(What needs to be done): Return the lines below that contain "true".

(Given data):

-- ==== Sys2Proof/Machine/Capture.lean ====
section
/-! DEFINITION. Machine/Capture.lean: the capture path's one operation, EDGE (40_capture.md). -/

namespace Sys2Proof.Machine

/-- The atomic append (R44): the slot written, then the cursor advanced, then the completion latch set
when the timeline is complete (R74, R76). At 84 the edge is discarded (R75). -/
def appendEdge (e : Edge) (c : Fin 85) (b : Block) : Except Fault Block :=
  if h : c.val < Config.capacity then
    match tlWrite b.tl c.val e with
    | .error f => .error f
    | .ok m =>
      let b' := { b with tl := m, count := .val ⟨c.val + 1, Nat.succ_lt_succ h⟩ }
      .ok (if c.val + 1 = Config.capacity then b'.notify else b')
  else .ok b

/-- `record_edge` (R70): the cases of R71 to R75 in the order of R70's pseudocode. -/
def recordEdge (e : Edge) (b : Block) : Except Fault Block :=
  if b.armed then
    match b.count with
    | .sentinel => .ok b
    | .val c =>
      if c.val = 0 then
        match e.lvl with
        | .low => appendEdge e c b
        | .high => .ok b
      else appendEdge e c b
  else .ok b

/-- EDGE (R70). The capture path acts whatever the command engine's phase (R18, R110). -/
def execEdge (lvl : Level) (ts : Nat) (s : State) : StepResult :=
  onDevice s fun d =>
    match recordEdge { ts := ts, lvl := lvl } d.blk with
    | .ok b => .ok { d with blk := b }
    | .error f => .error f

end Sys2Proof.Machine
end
---
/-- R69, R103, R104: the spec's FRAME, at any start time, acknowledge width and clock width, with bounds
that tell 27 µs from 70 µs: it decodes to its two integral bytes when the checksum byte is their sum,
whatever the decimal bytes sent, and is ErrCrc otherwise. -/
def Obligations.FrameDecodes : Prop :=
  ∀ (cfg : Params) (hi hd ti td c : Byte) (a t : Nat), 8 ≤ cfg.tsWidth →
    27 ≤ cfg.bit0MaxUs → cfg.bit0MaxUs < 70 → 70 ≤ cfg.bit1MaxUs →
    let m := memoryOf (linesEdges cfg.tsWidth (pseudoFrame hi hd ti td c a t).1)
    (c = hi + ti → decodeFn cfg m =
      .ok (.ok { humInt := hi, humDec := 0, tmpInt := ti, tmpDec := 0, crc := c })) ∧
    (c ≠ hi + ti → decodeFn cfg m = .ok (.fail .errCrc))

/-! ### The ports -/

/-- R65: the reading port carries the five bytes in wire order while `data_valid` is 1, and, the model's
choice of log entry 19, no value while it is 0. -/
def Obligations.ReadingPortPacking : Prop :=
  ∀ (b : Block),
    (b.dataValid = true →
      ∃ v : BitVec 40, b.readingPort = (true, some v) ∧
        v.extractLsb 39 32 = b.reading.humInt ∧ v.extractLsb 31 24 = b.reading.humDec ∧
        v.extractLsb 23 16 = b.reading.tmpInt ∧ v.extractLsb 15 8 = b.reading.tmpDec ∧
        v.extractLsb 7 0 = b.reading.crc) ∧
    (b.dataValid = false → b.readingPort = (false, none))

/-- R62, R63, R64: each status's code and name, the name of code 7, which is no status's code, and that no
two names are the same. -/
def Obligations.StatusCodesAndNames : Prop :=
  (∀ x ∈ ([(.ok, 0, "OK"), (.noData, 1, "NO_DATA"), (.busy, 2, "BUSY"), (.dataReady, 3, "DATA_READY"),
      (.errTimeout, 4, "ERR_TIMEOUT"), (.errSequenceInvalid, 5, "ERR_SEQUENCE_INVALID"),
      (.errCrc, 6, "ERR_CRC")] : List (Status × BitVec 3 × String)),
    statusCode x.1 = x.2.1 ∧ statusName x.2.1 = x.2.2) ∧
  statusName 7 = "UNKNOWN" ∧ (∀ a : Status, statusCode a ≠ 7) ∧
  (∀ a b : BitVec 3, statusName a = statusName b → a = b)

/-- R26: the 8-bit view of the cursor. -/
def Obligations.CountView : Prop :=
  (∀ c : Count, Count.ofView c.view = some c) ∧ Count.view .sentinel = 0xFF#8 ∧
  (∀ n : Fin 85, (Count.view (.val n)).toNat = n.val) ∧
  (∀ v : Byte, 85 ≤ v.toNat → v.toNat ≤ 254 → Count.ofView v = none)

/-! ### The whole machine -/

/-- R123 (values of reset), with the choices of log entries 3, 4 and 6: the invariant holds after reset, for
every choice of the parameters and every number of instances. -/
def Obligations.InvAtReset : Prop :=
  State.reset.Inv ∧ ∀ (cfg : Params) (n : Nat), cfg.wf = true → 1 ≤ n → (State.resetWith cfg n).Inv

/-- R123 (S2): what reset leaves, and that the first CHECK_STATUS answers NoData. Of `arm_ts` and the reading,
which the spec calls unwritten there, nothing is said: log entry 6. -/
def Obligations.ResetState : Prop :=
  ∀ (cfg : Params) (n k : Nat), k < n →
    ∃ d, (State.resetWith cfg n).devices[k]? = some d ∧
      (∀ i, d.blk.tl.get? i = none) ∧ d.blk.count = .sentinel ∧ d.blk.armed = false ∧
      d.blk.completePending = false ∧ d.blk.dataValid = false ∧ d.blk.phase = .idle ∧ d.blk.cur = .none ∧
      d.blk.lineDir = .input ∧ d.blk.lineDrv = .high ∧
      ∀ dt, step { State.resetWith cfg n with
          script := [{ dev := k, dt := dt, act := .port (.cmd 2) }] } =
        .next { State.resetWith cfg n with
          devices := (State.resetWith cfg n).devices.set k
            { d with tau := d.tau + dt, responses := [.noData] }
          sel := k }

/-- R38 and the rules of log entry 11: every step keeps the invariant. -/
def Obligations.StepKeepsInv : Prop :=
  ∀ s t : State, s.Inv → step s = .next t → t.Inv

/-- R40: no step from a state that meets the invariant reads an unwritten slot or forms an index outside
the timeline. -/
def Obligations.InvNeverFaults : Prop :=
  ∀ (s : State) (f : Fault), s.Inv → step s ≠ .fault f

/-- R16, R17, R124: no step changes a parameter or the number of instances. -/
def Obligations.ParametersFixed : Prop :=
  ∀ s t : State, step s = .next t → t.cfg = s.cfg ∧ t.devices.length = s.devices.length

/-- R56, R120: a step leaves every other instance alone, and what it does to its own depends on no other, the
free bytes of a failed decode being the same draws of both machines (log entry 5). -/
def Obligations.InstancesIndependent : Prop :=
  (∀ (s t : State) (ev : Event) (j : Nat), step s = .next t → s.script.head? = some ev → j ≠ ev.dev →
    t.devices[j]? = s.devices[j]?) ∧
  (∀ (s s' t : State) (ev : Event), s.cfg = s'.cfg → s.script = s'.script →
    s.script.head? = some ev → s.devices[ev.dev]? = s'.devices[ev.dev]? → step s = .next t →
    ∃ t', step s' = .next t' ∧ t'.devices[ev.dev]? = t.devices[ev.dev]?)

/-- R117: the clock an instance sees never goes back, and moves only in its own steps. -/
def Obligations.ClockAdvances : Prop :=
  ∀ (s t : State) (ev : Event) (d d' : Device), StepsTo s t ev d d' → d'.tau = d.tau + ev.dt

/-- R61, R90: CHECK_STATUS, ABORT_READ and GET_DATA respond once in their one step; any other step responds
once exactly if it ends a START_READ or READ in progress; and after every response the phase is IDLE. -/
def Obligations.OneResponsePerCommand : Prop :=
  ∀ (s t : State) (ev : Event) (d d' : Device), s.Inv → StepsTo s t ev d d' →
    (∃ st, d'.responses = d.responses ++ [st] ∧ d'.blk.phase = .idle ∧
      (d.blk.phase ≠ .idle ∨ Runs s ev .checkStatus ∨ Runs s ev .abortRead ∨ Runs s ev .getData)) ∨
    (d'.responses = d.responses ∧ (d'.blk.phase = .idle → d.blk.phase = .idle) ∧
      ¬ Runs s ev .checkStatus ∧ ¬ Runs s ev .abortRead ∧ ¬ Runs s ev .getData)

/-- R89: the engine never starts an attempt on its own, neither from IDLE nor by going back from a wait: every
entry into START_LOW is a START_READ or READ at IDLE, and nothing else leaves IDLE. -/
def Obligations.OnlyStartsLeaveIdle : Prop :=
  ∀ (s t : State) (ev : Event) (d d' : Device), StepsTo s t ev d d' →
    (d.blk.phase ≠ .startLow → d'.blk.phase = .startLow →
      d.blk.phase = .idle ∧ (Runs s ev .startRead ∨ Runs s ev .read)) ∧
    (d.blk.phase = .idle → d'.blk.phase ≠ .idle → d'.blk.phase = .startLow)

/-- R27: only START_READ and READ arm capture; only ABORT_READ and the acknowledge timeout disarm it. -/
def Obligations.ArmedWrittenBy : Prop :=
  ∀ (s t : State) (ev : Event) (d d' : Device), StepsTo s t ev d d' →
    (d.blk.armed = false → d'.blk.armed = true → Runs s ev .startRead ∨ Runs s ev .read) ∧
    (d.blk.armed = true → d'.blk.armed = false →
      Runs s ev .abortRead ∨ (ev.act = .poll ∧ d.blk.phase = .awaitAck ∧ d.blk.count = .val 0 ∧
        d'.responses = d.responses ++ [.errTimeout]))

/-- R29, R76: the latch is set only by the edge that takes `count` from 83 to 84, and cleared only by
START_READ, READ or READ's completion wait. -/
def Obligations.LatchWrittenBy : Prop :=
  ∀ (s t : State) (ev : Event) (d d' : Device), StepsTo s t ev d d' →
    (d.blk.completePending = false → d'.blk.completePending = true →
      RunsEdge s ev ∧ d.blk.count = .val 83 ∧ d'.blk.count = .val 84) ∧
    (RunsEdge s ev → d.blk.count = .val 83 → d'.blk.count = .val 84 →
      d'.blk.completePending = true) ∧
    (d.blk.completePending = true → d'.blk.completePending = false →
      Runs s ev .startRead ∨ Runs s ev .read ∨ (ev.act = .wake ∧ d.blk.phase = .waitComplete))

(Task answer):
    (b.dataValid = true →
      ∃ v : BitVec 40, b.readingPort = (true, some v) ∧
  State.reset.Inv ∧ ∀ (cfg : Params) (n : Nat), cfg.wf = true → 1 ≤ n → (State.resetWith cfg n).Inv
    (d.blk.armed = false → d'.blk.armed = true → Runs s ev .startRead ∨ Runs s ev .read) ∧
    (d.blk.armed = true → d'.blk.armed = false →
    (d.blk.completePending = false → d'.blk.completePending = true →
      d'.blk.completePending = true) ∧
    (d.blk.completePending = true → d'.blk.completePending = false →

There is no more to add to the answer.